▸ Saved data entries
--- START ---

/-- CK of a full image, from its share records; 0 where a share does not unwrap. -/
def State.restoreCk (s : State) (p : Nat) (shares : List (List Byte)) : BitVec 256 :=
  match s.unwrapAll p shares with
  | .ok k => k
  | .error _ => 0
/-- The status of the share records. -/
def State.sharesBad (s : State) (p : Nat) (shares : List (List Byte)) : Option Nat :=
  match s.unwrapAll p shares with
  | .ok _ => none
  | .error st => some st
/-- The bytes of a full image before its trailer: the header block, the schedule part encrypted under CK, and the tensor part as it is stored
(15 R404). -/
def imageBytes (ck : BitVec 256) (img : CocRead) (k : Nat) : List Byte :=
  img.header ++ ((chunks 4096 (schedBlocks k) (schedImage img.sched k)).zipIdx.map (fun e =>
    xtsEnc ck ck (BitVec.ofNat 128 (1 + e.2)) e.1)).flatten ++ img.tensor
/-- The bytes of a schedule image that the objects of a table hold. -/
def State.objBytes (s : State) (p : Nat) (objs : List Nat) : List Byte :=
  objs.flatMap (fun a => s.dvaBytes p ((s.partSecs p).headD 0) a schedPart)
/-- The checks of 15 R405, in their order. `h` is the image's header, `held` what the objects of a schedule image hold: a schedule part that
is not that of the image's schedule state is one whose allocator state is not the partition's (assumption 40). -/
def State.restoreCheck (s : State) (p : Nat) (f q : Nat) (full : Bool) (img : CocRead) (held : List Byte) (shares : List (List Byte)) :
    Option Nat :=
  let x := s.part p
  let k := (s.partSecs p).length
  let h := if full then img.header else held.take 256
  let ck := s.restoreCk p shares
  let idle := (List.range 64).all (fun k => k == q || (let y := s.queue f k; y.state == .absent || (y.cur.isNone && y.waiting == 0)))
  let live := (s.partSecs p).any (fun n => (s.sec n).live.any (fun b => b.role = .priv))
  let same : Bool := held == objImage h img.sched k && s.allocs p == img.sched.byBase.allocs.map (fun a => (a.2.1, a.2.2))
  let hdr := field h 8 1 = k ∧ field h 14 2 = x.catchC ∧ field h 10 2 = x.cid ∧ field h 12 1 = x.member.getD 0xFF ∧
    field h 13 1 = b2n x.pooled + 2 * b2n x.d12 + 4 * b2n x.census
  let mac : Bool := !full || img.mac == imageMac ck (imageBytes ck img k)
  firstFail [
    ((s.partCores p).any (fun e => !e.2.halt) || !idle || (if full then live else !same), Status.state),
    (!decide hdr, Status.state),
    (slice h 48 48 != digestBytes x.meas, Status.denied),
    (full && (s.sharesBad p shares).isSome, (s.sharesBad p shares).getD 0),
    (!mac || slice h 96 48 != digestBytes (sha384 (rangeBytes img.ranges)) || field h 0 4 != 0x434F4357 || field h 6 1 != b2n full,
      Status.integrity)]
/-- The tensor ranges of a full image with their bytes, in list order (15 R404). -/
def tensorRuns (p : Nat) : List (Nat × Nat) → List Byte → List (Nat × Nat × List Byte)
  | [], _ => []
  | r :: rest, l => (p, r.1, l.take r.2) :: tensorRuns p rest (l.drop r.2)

--- END ---

▸ TASK TO COMPLETE
The first line of the records and every line down to the line with "def State.sharesBad (s" must be quoted exactly; leave out all else.

▸ ANSWER AREA
/-- CK of a full image, from its share records; 0 where a share does not unwrap. -/
def State.restoreCk (s : State) (p : Nat) (shares : List (List Byte)) : BitVec 256 :=
  match s.unwrapAll p shares with
  | .ok k => k
  | .error _ => 0
/-- The status of the share records. -/
def State.sharesBad (s : State) (p : Nat) (shares : List (List Byte)) : Option Nat :=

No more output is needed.